The most important thing to know about an air filter, other than its size, is its Minimum Efficiency Reporting Value rating, or simply MERV. The higher a filter’s MERV rating, the smaller the particles that will be removed from air circulation. MERV ratings are between 1-20.
- MERV 1-4
- Will prevent circulation of: pollen, dust mites, sanding dust etc.
- Typically used in window air conditioning units
- MERV 5-8
- Will prevent circulation of: mold, spores, pet dander, etc.
- Very common in homes and commercial buildings
- MERV 9-12
- Will prevent auto emissions, lead dust, welding fumes, etc.
- A very good residential and commercial air filter
- MERV 13+
- Will prevent all bacteria, tobacco smoke, paint pigments, etc.
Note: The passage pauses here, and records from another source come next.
-- ==== Sys2Proof/Tests/Slice0.lean ====
section
/-! SUPPORT. The model's own tests. Expected results come from spec/95_test_vectors.md (W and T numbers), from the
examples of the rules, or from the rules' encodings written out by hand; none from a run of this model. -/

namespace Sys2Proof.Tests

open Sys2Proof Sys2Proof.Machine

/-! ### Helpers -/

/-- A reset machine about to fetch the word `w` at 0x200. -/
def fetching (w : Nat) : State := State.reset.withFetchWord 16 w

/-- The state with these registers set. -/
def regs (rs : List (Reg × Byte)) (s : State) : State := rs.foldl (fun s r => s.setReg r.1 r.2) s

/-- The state with these bytes at an address. -/
def bytes (a : Nat) (bs : List Byte) (s : State) : State := { s with mem := s.mem.writeBytes a bs }

/-- The state with these cells on. -/
def cells (cs : List (Fin 64 × Fin 32)) (s : State) : State :=
  { s with fb := cs.foldl (fun fb c => flipCell fb c.1 c.2) s.fb }

/-- A view of the state after one step. -/
def after {α : Type} (s : State) (f : State → α) : Option α :=
  match step s with
  | .next t => some (f t)
  | .fault _ => none
  | .refused _ => none

/-- The outputs of one cycle. -/
def outputs (s : State) : Option CycleResult :=
  match cycle s with
  | .next r => some r.2
  | .fault _ => none
  | .refused _ => none

/-! ### Well-formed words: one ill-formed word for each class of 30_encoding.md R77 -/

theorem test_ill_formed_class0 : definedWord 0x0123 = false := by decide
theorem test_ill_formed_class5 : definedWord 0x5121 = false := by decide
theorem test_ill_formed_class8 : definedWord 0x8008 = false := by decide
theorem test_ill_formed_class9 : definedWord 0x912F = false := by decide
theorem test_ill_formed_classE : definedWord 0xE09F = false := by decide
theorem test_ill_formed_classF : definedWord 0xF0FF = false := by decide
theorem test_well_formed_drw : definedWord 0xD122 = true := by decide

/-! ### Decoding: one word of every row, written out from the encoding line of its rule -/

theorem test_decode_cls : decode 0b0000000011100000 = .instr .cls := by decide
theorem test_decode_ret : decode 0b0000000011101110 = .instr .ret := by decide
theorem test_decode_jp : decode 0b0001101010111100 = .instr (.jp 0xABC) := by decide
theorem test_decode_call : decode 0b0010001000010000 = .instr (.call 0x210) := by decide
theorem test_decode_seImm : decode 0b0011000000000101 = .instr (.seImm 0 5) := by decide
theorem test_decode_sneImm : decode 0b0100111100000001 = .instr (.sneImm 15 1) := by decide
theorem test_decode_seReg : decode 0b0101001101000000 = .instr (.seReg 3 4) := by decide
theorem test_decode_ldImm : decode 0b0110101001000010 = .instr (.ldImm 10 0x42) := by decide
theorem test_decode_addImm : decode 0b0111000000000010 = .instr (.addImm 0 2) := by decide
theorem test_decode_ldReg : decode 0b1000000100100000 = .instr (.ldReg 1 2) := by decide
theorem test_decode_or : decode 0b1000000100100001 = .instr (.orReg 1 2) := by decide
theorem test_decode_and : decode 0b1000000100100010 = .instr (.andReg 1 2) := by decide
theorem test_decode_xor : decode 0b1000000100100011 = .instr (.xorReg 1 2) := by decide
theorem test_decode_addReg : decode 0b1000111100010100 = .instr (.addReg 15 1) := by decide
theorem test_decode_sub : decode 0b1000000111110101 = .instr (.sub 1 15) := by decide
theorem test_decode_shr : decode 0b1000000100100110 = .instr (.shr 1 2) := by decide
theorem test_decode_subn : decode 0b1000000100100111 = .instr (.subn 1 2) := by decide
theorem test_decode_shl : decode 0b1000000100001110 = .instr (.shl 1 0) := by decide
theorem test_decode_sneReg : decode 0b1001001101000000 = .instr (.sneReg 3 4) := by decide
theorem test_decode_ldI : decode 0b1010000100100011 = .instr (.ldI 0x123) := by decide
theorem test_decode_jpV0 : decode 0b1011001100000000 = .instr (.jpV0 0x300) := by decide
theorem test_decode_rnd : decode 0b1100000100001111 = .instr (.rnd 1 0x0F) := by decide
theorem test_decode_drw : decode 0b1101000100100101 = .instr (.drw 1 2 5) := by decide
theorem test_decode_skp : decode 0b1110000110011110 = .instr (.skp 1) := by decide
theorem test_decode_sknp : decode 0b1110000110100001 = .instr (.sknp 1) := by decide
theorem test_decode_ldVxDt : decode 0b1111000100000111 = .instr (.ldVxDt 1) := by decide
theorem test_decode_ldVxK : decode 0b1111001000001010 = .instr (.ldVxK 2) := by decide
theorem test_decode_ldDtVx : decode 0b1111000000010101 = .instr (.ldDtVx 0) := by decide
theorem test_decode_ldStVx : decode 0b1111000000011000 = .instr (.ldStVx 0) := by decide
theorem test_decode_addIVx : decode 0b1111001100011110 = .instr (.addIVx 3) := by decide
theorem test_decode_ldFVx : decode 0b1111000000101001 = .instr (.ldFVx 0) := by decide
theorem test_decode_ldBVx : decode 0b1111010100110011 = .instr (.ldBVx 5) := by decide
theorem test_decode_storeVx : decode 0b1111001001010101 = .instr (.storeVx 2) := by decide
theorem test_decode_loadVx : decode 0b1111111101100101 = .instr (.loadVx 15) := by decide
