/-- The model places an address by one write of the whole register. -/
theorem placeAddress_eq_setGr_placed (s : State) (r1 : Reg) (ea : Dword) :
    s.placeAddress r1 ea = s.setGr r1 (placed s r1 ea) := by
  cases hm : s.psw.amode with
  | bits64 => simp only [State.placeAddress, placed, hm]
  | bits31 => simp only [State.placeAddress, placed, hm, State.setGrLo, zero_append_extractLsb' 1 31]
  | bits24 => simp only [State.placeAddress, placed, hm, State.setGrLo, zero_append_extractLsb' 8 24]

theorem exec_of_addressLoad {s : State} {i : Instr} {ilen : Nat} {r1 : Reg} {ea : Dword}
    (h : AddressLoad s i ilen r1 ea) : exec i s = .next ((s.setGr r1 (placed s r1 ea)).advance ilen) := by
  cases h with
  | la r1 x2 b2 d2 => simp only [exec, execLa, placeAddress_eq_setGr_placed, State.complete_eq]
  | lay r1 x2 b2 d2 hf =>
    simp only [exec, execLay, State.withFacility_installed _ _ _ hf, placeAddress_eq_setGr_placed, State.complete_eq]

/-- The address placed in its register, and nothing else: the condition code is put back as it was. -/
theorem writesGr_of_addressLoad {s : State} {i : Instr} {ilen : Nat} {r1 : Reg} {ea : Dword}
    (h : AddressLoad s i ilen r1 ea) : ∃ t, exec i s = .next t ∧ WritesGr s t r1 (placed s r1 ea) s.psw.cc ilen :=
  ⟨_, exec_of_addressLoad h, writesGr_setGr_setCc_advance s r1 (placed s r1 ea) s.psw.cc ilen⟩

/-! ## Addresses reduced to the addressing mode (`20_memory.md` R50) -/

theorem toNat_wrap_bits31 (a : Dword) : (AddressingMode.bits31.wrap a).toNat = a.toNat % 2 ^ 31 := by
  rw [AddressingMode.wrap, BitVec.toNat_setWidth_of_le (by decide), BitVec.toNat_setWidth]

theorem toNat_wrap_bits24 (a : Dword) : (AddressingMode.bits24.wrap a).toNat = a.toNat % 2 ^ 24 := by
  rw [AddressingMode.wrap, BitVec.toNat_setWidth_of_le (by decide), BitVec.toNat_setWidth]

theorem lo32_eq_ofNat (v : Dword) : lo32 v = BitVec.ofNat 32 v.toNat := by
  rw [lo32, BitVec.extractLsb', Nat.shiftRight_zero]

/-- Placing keeps no more of an address than the addressing mode does. -/
theorem placed_wrap (s : State) (r : Reg) (a : Dword) : placed s r (s.wrap a) = placed s r a := by
  cases hm : s.psw.amode with
  | bits64 => simp only [placed, State.wrap, hm, AddressingMode.wrap]
  | bits31 => simp only [placed, State.wrap, hm, toNat_wrap_bits31, Nat.mod_mod]
  | bits24 => simp only [placed, State.wrap, hm, toNat_wrap_bits24, Nat.mod_mod]

/-- R195: in the 24-bit and 31-bit modes a reduced address has the zeros already, and is placed by its low word. -/
theorem placed_wrap_eq_append_lo32 {s : State} (hm : s.psw.amode ≠ .bits64) (r : Reg) (a : Dword) :
    placed s r (s.wrap a) = hi32 (s.gr r) ++ lo32 (s.wrap a) := by
  rw [placed_wrap, lo32_eq_ofNat]
  cases h : s.psw.amode with
  | bits64 => exact absurd h hm
  | bits31 => simp only [placed, State.wrap, h, toNat_wrap_bits31]
  | bits24 => simp only [placed, State.wrap, h, toNat_wrap_bits24]
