-- ==== Sys2Proof/Machine/Frames.lean ====
section
/-! DEFINITION. The six frame rows of the opcode table. An outbound frame is what the block puts on TX; an inbound frame
is a sequence of bytes the parser is fed (30_encoding.md R86; log 2). -/

namespace Sys2Proof.Machine

variable {α : Type}

/-- SET_MOTOR, "produced by host operation TX_SET_MOTOR" (R86, R162). -/
def execSetMotor (cmd : Lanes Int) (s : State α) : Result α := sendMotor cmd s

/-- QUERY_RAW_IMU (R86, R163). -/
def execQueryRawImu (s : State α) : Result α := sendQueryRawImu s

/-- QUERY_ATTITUDE (R86, R164). -/
def execQueryAttitude (s : State α) : Result α := sendQueryAttitude s

/-- An inbound frame arrives: its bytes `frame_bytes(SYNC_RX, opc, payload)` are fed one by one (R202); the result is
that of the last FEED (R105). -/
def receiveFrame (opc : Byte) (payload : List Byte) (s : State α) : Result α :=
  unlessHalted s fun s => feedAll (frameBytes s.cfg.syncRx opc payload) s

/-- RAW_IMU (R86, R92). -/
def execRawImu (r : RawInertialSample) (s : State α) : Result α := receiveFrame s.cfg.opcRawImu (encImu r) s

/-- ATTITUDE (R86, R93). -/
def execAttitude (a : AttitudeSample) (s : State α) : Result α := receiveFrame s.cfg.opcAttitude (encAtt a) s

/-- OTHER_FRAME (R101, R102). -/
def execOtherFrame (opc : Byte) (payload : List Byte) (s : State α) : Result α := receiveFrame opc payload s

end Sys2Proof.Machine
end

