-- ==== Sys2Proof/Machine/Query.lean ====
section
/-! DEFINITION. The frame queries MATCH, GET_RAW_IMU, GET_ATTITUDE, GET_FRAME and the Telemetry Decoder (43_parser.md
R194 to R199). None writes state; each leaves its answer on the result port. -/

namespace Sys2Proof.Machine

variable {α : Type}

/-- MATCH (R194). -/
def execMatchFrame (n : InboundName) (s : State α) : Result α := unlessHalted s fun s => answer (.hit (isHit s n)) s

/-- GET_RAW_IMU (R196): none unless MATCH(RAW_IMU), else `dec_imu(RX_BUF[0..11])`. -/
def execGetRawImu (s : State α) : Result α :=
  unlessHalted s fun s =>
    if isHit s .rawImu then withSlice 12 s fun p => answer (.imu (some (decImu p))) s else answer (.imu none) s

/-- GET_ATTITUDE (R197): none unless MATCH(ATTITUDE), else `dec_att(RX_BUF[0..5])`. -/
def execGetAttitude (s : State α) : Result α :=
  unlessHalted s fun s =>
    if isHit s .attitude then withSlice 6 s fun p => answer (.att (some (decAtt p))) s else answer (.att none) s

/-- GET_FRAME (R198): none when RX_VALID = 0, else the raw frame. -/
def execGetFrame (s : State α) : Result α :=
  unlessHalted s fun s =>
    if s.rxValid then withSlice s.rxLen s fun p => answer (.frame (some ⟨s.rxOpc, s.rxLen, p⟩)) s
    else answer (.frame none) s

/-- The inertial telemetry record: "direct field copy" (R199). -/
def inertialRecord (i : RawInertialSample) : InertialRecord := ⟨⟨i.accx, i.accy, i.accz⟩, ⟨i.gyrx, i.gyry, i.gyrz⟩⟩

/-- The attitude telemetry record: "direct field copy" (R199). -/
def attitudeRecord (a : AttitudeSample) : AttitudeRecord := ⟨a.angx, a.angy, a.heading⟩

end Sys2Proof.Machine
end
- Will keep the air quality nearly pristine
- Can be used in homes but it is more common in hospitals and surgery areas
Poor indoor air quality inside the home can cause or aggravate health problems, especially in children and the elderly. Indoor air quality problems are caused by products that off-gas VOC’s and other contaminants into the home, as well as dust and particles such as pet dander or pollens that become airborne. If you have a home with a central air conditioning system, chances are you can reduce some of these airborne contaminants by better understanding the differences between existing air filters on the market. Three things are important to remember about improving indoor air quality:
- Remove sources of airborne contaminants by choosing products that don’t off-gas harmful chemicals.
- Making sure that fresh air is exchanged in the house, helping to dilute contaminants and carrying pollutants out of the house.
- Use high quality air filters on your HVAC system, and change them out as recommended.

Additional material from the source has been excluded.